§ **WHAT THE EXERCISE ASKS**: Print every entry below again. Nothing may differ from the original.

[[ GIVEN RECORDS open ]]

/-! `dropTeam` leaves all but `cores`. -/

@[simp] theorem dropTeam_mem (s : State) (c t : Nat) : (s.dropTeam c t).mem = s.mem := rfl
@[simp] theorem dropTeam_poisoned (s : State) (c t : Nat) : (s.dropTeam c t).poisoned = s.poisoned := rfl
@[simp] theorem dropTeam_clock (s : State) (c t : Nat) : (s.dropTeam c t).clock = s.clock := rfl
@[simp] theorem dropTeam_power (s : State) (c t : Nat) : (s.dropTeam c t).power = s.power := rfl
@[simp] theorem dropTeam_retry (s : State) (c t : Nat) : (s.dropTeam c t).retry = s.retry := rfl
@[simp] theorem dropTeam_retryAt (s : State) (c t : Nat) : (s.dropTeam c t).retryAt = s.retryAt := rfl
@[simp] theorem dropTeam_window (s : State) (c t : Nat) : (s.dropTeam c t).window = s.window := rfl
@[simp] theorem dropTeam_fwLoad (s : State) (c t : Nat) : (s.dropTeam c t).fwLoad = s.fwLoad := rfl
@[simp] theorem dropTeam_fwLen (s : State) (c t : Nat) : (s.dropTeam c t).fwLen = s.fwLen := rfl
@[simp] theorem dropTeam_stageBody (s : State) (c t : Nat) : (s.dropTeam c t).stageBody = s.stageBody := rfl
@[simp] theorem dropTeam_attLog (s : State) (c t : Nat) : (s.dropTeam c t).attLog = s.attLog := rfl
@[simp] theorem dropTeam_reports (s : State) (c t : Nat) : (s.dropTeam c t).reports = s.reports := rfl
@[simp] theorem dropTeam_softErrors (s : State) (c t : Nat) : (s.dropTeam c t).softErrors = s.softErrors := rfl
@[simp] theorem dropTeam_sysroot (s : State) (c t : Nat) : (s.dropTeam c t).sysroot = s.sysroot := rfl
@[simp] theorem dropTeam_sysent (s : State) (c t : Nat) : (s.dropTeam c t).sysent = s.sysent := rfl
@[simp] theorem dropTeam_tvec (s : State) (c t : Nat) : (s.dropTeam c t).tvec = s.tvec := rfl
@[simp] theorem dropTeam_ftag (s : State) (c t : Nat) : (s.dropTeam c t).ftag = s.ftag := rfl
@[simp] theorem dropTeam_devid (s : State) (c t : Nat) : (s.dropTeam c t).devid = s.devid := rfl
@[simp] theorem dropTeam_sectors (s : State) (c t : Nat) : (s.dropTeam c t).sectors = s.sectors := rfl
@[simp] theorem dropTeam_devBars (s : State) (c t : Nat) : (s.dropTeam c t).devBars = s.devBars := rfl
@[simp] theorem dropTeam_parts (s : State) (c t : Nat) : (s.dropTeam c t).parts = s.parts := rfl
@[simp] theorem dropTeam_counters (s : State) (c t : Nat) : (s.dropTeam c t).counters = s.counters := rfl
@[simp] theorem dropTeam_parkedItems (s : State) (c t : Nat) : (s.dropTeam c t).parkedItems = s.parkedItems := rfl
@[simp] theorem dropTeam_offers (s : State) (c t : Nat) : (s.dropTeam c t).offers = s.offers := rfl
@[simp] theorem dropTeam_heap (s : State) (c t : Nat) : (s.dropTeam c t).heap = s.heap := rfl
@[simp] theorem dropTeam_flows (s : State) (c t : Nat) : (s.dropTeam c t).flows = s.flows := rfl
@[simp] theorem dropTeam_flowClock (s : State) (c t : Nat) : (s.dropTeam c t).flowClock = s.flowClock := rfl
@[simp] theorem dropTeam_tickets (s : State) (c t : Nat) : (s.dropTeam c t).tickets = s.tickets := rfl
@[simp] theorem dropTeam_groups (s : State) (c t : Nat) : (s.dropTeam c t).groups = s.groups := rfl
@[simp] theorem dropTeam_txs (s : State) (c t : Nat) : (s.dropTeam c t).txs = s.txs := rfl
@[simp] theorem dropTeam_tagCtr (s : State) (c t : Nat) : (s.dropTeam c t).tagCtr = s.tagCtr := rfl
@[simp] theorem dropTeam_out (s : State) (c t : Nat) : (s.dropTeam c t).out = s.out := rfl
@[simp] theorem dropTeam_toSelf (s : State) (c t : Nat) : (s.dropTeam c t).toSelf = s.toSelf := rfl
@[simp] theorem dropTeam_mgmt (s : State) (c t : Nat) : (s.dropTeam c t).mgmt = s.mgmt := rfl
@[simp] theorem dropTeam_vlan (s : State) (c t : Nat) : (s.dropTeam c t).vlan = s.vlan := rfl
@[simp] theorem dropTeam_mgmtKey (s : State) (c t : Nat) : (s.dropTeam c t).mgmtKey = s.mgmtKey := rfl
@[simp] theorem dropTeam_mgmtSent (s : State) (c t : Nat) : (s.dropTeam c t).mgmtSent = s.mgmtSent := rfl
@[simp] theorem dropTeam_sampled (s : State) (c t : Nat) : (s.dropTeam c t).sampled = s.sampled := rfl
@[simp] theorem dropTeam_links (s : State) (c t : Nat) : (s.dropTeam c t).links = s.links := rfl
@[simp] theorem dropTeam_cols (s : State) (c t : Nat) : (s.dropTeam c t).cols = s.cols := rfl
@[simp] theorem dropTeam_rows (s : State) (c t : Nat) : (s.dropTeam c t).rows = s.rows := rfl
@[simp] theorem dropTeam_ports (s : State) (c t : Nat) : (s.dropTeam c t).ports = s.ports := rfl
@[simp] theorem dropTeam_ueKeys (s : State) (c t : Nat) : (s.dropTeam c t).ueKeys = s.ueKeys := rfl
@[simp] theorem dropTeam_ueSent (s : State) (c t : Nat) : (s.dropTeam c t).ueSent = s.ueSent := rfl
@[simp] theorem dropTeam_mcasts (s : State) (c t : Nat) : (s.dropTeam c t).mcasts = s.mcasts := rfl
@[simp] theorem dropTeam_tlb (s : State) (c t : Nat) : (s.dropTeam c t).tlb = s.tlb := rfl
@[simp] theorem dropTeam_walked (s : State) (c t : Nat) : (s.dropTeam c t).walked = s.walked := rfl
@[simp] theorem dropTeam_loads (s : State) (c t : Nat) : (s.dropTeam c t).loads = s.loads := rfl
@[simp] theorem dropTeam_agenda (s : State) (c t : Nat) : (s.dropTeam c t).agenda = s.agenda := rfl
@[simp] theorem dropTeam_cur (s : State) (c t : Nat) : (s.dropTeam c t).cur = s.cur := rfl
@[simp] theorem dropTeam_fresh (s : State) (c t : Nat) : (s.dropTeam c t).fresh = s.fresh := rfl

[[ GIVEN RECORDS closed ]]

§ **WRITTEN REPLY**:
/-! `dropTeam` leaves all but `cores`. -/

@[simp] theorem dropTeam_mem (s : State) (c t : Nat) : (s.dropTeam c t).mem = s.mem := rfl
@[simp] theorem dropTeam_poisoned (s : State) (c t : Nat) : (s.dropTeam c t).poisoned = s.poisoned := rfl
@[simp] theorem dropTeam_clock (s : State) (c t : Nat) : (s.dropTeam c t).clock = s.clock := rfl
@[simp] theorem dropTeam_power (s : State) (c t : Nat) : (s.dropTeam c t).power = s.power := rfl
@[simp] theorem dropTeam_retry (s : State) (c t : Nat) : (s.dropTeam c t).retry = s.retry := rfl
@[simp] theorem dropTeam_retryAt (s : State) (c t : Nat) : (s.dropTeam c t).retryAt = s.retryAt := rfl
@[simp] theorem dropTeam_window (s : State) (c t : Nat) : (s.dropTeam c t).window = s.window := rfl
@[simp] theorem dropTeam_fwLoad (s : State) (c t : Nat) : (s.dropTeam c t).fwLoad = s.fwLoad := rfl
@[simp] theorem dropTeam_fwLen (s : State) (c t : Nat) : (s.dropTeam c t).fwLen = s.fwLen := rfl
@[simp] theorem dropTeam_stageBody (s : State) (c t : Nat) : (s.dropTeam c t).stageBody = s.stageBody := rfl
@[simp] theorem dropTeam_attLog (s : State) (c t : Nat) : (s.dropTeam c t).attLog = s.attLog := rfl
@[simp] theorem dropTeam_reports (s : State) (c t : Nat) : (s.dropTeam c t).reports = s.reports := rfl
@[simp] theorem dropTeam_softErrors (s : State) (c t : Nat) : (s.dropTeam c t).softErrors = s.softErrors := rfl
@[simp] theorem dropTeam_sysroot (s : State) (c t : Nat) : (s.dropTeam c t).sysroot = s.sysroot := rfl
@[simp] theorem dropTeam_sysent (s : State) (c t : Nat) : (s.dropTeam c t).sysent = s.sysent := rfl
@[simp] theorem dropTeam_tvec (s : State) (c t : Nat) : (s.dropTeam c t).tvec = s.tvec := rfl
@[simp] theorem dropTeam_ftag (s : State) (c t : Nat) : (s.dropTeam c t).ftag = s.ftag := rfl
@[simp] theorem dropTeam_devid (s : State) (c t : Nat) : (s.dropTeam c t).devid = s.devid := rfl
@[simp] theorem dropTeam_sectors (s : State) (c t : Nat) : (s.dropTeam c t).sectors = s.sectors := rfl
@[simp] theorem dropTeam_devBars (s : State) (c t : Nat) : (s.dropTeam c t).devBars = s.devBars := rfl
@[simp] theorem dropTeam_parts (s : State) (c t : Nat) : (s.dropTeam c t).parts = s.parts := rfl
@[simp] theorem dropTeam_counters (s : State) (c t : Nat) : (s.dropTeam c t).counters = s.counters := rfl
@[simp] theorem dropTeam_parkedItems (s : State) (c t : Nat) : (s.dropTeam c t).parkedItems = s.parkedItems := rfl
@[simp] theorem dropTeam_offers (s : State) (c t : Nat) : (s.dropTeam c t).offers = s.offers := rfl
@[simp] theorem dropTeam_heap (s : State) (c t : Nat) : (s.dropTeam c t).heap = s.heap := rfl
@[simp] theorem dropTeam_flows (s : State) (c t : Nat) : (s.dropTeam c t).flows = s.flows := rfl
@[simp] theorem dropTeam_flowClock (s : State) (c t : Nat) : (s.dropTeam c t).flowClock = s.flowClock := rfl
@[simp] theorem dropTeam_tickets (s : State) (c t : Nat) : (s.dropTeam c t).tickets = s.tickets := rfl
@[simp] theorem dropTeam_groups (s : State) (c t : Nat) : (s.dropTeam c t).groups = s.groups := rfl
@[simp] theorem dropTeam_txs (s : State) (c t : Nat) : (s.dropTeam c t).txs = s.txs := rfl
@[simp] theorem dropTeam_tagCtr (s : State) (c t : Nat) : (s.dropTeam c t).tagCtr = s.tagCtr := rfl
@[simp] theorem dropTeam_out (s : State) (c t : Nat) : (s.dropTeam c t).out = s.out := rfl
@[simp] theorem dropTeam_toSelf (s : State) (c t : Nat) : (s.dropTeam c t).toSelf = s.toSelf := rfl
@[simp] theorem dropTeam_mgmt (s : State) (c t : Nat) : (s.dropTeam c t).mgmt = s.mgmt := rfl
@[simp] theorem dropTeam_vlan (s : State) (c t : Nat) : (s.dropTeam c t).vlan = s.vlan := rfl
@[simp] theorem dropTeam_mgmtKey (s : State) (c t : Nat) : (s.dropTeam c t).mgmtKey = s.mgmtKey := rfl
@[simp] theorem dropTeam_mgmtSent (s : State) (c t : Nat) : (s.dropTeam c t).mgmtSent = s.mgmtSent := rfl
@[simp] theorem dropTeam_sampled (s : State) (c t : Nat) : (s.dropTeam c t).sampled = s.sampled := rfl
@[simp] theorem dropTeam_links (s : State) (c t : Nat) : (s.dropTeam c t).links = s.links := rfl
@[simp] theorem dropTeam_cols (s : State) (c t : Nat) : (s.dropTeam c t).cols = s.cols := rfl
@[simp] theorem dropTeam_rows (s : State) (c t : Nat) : (s.dropTeam c t).rows = s.rows := rfl
@[simp] theorem dropTeam_ports (s : State) (c t : Nat) : (s.dropTeam c t).ports = s.ports := rfl
@[simp] theorem dropTeam_ueKeys (s : State) (c t : Nat) : (s.dropTeam c t).ueKeys = s.ueKeys := rfl
@[simp] theorem dropTeam_ueSent (s : State) (c t : Nat) : (s.dropTeam c t).ueSent = s.ueSent := rfl
@[simp] theorem dropTeam_mcasts (s : State) (c t : Nat) : (s.dropTeam c t).mcasts = s.mcasts := rfl
@[simp] theorem dropTeam_tlb (s : State) (c t : Nat) : (s.dropTeam c t).tlb = s.tlb := rfl
@[simp] theorem dropTeam_walked (s : State) (c t : Nat) : (s.dropTeam c t).walked = s.walked := rfl
@[simp] theorem dropTeam_loads (s : State) (c t : Nat) : (s.dropTeam c t).loads = s.loads := rfl
@[simp] theorem dropTeam_agenda (s : State) (c t : Nat) : (s.dropTeam c t).agenda = s.agenda := rfl
@[simp] theorem dropTeam_cur (s : State) (c t : Nat) : (s.dropTeam c t).cur = s.cur := rfl
@[simp] theorem dropTeam_fresh (s : State) (c t : Nat) : (s.dropTeam c t).fresh = s.fresh := rfl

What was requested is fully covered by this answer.